Stored data:
»»
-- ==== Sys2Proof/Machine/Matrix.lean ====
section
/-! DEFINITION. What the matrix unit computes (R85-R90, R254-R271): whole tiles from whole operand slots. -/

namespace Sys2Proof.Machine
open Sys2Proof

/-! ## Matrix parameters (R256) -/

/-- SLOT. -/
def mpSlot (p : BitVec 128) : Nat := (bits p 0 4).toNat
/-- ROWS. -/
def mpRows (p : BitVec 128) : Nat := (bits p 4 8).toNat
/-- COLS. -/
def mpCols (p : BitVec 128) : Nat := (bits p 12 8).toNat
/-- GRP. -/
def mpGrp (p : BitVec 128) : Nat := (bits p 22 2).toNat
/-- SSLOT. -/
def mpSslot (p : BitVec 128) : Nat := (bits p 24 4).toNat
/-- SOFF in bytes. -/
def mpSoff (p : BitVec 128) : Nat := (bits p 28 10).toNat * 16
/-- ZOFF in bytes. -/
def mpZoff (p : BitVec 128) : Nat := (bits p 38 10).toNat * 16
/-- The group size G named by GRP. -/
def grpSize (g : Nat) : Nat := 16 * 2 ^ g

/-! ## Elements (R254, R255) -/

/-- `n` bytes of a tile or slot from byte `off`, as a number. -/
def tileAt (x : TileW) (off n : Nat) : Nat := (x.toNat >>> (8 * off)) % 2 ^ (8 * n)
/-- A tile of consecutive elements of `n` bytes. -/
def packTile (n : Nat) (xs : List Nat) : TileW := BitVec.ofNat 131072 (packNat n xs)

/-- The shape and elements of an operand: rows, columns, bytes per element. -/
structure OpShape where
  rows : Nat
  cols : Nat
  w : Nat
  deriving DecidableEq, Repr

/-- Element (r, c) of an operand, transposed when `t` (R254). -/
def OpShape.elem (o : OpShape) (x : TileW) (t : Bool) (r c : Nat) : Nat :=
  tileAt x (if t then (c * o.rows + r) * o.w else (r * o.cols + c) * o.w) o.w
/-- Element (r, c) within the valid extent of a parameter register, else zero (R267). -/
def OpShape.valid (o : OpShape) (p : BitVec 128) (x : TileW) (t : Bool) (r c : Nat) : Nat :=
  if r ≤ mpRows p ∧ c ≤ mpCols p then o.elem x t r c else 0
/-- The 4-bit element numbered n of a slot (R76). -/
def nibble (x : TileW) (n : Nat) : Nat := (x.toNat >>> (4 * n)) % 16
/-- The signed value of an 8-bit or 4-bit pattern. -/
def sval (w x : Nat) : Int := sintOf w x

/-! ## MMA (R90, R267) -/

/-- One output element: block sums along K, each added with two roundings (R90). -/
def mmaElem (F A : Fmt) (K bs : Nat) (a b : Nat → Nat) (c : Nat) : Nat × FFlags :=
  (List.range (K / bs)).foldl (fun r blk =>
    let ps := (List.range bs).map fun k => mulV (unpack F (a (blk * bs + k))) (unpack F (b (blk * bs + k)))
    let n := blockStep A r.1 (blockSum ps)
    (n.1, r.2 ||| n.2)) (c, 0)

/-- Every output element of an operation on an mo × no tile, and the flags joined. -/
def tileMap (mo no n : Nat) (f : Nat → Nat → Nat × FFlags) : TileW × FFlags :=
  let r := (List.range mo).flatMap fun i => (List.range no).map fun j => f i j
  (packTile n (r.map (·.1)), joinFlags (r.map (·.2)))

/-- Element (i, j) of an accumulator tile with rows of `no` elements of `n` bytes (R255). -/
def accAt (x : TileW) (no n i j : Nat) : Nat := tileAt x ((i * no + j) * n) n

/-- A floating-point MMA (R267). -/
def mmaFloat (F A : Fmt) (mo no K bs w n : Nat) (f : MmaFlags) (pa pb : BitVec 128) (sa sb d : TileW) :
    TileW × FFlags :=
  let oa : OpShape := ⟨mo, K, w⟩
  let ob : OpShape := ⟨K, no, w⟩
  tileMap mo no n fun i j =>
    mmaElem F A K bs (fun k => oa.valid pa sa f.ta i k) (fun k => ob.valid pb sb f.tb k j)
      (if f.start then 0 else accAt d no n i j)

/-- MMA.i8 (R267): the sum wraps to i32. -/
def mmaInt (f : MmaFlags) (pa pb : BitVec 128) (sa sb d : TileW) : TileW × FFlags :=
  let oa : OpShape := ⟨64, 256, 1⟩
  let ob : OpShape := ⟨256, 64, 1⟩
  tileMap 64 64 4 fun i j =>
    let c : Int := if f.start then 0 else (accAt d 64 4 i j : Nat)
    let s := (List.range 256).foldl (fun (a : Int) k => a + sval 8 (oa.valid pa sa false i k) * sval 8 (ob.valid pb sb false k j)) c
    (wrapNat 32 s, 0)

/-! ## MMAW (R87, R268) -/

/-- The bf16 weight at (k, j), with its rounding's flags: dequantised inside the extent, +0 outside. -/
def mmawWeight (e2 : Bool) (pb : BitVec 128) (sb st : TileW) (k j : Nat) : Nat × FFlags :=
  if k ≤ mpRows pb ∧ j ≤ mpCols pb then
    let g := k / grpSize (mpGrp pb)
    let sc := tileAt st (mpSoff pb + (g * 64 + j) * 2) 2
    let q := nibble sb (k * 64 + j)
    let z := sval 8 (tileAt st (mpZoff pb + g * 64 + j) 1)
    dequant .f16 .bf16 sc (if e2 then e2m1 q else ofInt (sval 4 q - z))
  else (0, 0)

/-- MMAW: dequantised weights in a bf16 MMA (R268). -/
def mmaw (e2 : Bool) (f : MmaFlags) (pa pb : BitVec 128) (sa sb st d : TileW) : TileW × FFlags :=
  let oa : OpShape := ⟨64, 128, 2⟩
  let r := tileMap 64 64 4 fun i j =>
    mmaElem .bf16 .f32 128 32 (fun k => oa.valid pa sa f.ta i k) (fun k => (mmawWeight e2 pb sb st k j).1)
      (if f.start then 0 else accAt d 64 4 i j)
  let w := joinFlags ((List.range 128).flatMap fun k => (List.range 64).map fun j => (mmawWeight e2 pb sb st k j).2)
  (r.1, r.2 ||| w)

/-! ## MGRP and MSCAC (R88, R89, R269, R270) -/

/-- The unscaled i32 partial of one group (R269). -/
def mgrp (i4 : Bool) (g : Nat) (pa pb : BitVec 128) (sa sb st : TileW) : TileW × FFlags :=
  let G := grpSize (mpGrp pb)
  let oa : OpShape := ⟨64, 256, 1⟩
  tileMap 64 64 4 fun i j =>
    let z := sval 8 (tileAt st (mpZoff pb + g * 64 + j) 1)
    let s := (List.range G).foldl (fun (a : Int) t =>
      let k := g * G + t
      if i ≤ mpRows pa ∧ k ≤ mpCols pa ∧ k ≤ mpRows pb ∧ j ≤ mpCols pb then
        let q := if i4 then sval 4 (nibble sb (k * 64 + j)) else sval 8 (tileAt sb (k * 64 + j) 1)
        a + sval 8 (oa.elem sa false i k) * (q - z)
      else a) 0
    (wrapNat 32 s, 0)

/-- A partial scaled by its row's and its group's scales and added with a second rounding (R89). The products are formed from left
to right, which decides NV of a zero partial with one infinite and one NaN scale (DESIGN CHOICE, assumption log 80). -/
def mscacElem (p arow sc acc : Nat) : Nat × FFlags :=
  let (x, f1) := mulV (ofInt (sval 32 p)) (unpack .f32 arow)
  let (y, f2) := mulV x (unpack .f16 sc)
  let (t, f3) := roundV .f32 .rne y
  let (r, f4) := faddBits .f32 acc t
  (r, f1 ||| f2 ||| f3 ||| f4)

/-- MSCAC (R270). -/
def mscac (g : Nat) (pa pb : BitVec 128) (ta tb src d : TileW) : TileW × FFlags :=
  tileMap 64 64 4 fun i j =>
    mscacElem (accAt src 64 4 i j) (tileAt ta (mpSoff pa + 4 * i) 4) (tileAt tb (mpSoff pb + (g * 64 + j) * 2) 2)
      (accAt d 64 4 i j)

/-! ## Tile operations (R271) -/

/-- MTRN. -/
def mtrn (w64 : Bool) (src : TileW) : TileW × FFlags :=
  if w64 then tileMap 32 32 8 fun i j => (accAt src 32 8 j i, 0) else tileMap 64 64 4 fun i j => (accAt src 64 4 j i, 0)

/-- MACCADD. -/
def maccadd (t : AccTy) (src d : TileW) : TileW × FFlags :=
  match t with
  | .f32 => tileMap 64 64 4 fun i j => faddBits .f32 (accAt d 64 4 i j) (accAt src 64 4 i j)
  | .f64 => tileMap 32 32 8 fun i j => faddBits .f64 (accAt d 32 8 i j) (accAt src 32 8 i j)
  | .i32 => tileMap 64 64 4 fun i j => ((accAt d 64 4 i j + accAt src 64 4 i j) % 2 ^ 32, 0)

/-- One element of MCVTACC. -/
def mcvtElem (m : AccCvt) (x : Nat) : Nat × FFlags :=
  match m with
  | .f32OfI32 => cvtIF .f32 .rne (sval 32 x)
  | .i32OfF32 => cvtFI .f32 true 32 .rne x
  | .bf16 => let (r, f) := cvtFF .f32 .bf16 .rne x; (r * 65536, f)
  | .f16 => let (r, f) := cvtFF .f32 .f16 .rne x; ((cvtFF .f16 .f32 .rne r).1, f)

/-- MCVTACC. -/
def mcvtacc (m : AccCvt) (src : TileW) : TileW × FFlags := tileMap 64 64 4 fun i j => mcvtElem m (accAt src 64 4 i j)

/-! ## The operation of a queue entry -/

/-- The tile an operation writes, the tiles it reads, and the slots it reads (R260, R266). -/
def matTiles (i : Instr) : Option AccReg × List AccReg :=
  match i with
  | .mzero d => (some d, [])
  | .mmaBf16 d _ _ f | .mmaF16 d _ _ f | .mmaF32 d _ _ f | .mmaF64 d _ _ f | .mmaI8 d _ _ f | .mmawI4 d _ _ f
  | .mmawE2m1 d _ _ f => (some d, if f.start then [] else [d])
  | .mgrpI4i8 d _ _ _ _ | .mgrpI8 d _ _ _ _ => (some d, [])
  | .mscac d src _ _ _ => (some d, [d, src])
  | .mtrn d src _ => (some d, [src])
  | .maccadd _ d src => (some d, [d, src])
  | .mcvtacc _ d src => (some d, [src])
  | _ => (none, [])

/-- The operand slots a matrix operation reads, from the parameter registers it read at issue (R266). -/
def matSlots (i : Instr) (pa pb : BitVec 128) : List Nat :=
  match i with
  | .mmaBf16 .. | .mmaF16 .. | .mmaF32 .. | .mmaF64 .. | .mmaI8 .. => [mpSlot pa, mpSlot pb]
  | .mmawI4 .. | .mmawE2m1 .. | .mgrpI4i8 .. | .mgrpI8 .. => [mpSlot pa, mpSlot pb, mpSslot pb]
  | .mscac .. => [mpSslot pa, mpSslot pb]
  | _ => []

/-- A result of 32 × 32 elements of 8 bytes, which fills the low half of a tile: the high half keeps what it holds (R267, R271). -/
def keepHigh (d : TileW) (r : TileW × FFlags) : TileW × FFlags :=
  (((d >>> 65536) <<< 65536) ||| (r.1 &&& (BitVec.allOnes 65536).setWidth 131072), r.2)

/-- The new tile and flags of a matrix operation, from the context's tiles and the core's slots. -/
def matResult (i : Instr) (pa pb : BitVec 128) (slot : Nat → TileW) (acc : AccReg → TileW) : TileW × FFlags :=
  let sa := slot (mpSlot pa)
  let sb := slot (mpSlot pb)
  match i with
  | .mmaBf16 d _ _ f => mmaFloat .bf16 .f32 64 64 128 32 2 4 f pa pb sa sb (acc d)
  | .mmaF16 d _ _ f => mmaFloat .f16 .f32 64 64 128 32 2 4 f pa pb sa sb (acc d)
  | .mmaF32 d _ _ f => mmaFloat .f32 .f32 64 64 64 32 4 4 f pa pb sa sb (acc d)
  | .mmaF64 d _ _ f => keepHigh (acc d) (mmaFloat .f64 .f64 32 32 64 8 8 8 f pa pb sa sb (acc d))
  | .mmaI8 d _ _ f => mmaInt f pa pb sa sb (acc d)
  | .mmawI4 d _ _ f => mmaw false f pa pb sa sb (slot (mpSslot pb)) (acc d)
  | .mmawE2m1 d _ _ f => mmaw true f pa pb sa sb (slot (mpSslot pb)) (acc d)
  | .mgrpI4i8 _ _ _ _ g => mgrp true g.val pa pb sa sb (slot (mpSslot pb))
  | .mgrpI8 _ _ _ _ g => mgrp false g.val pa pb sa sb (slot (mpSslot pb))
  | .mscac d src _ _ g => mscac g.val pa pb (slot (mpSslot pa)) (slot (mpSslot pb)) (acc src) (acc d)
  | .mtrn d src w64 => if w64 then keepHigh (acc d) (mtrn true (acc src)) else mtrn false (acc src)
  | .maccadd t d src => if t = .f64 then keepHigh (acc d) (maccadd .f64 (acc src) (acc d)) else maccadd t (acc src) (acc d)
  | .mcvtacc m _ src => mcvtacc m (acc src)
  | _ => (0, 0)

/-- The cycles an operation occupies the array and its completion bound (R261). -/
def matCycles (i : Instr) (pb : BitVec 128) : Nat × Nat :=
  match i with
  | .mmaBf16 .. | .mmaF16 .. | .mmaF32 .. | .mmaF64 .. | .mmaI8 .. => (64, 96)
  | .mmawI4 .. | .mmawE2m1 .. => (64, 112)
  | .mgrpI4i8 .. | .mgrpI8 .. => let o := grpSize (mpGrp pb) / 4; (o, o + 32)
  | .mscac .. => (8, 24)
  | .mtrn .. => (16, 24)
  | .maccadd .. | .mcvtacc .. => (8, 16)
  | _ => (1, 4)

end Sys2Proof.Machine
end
««
» **Exercise aim**
Only lines containing the string "reads" are needed. Pull each of them out of the records above.

» **Exercise result**
/-- The tile an operation writes, the tiles it reads, and the slots it reads (R260, R266). -/
/-- The operand slots a matrix operation reads, from the parameter registers it read at issue (R266). -/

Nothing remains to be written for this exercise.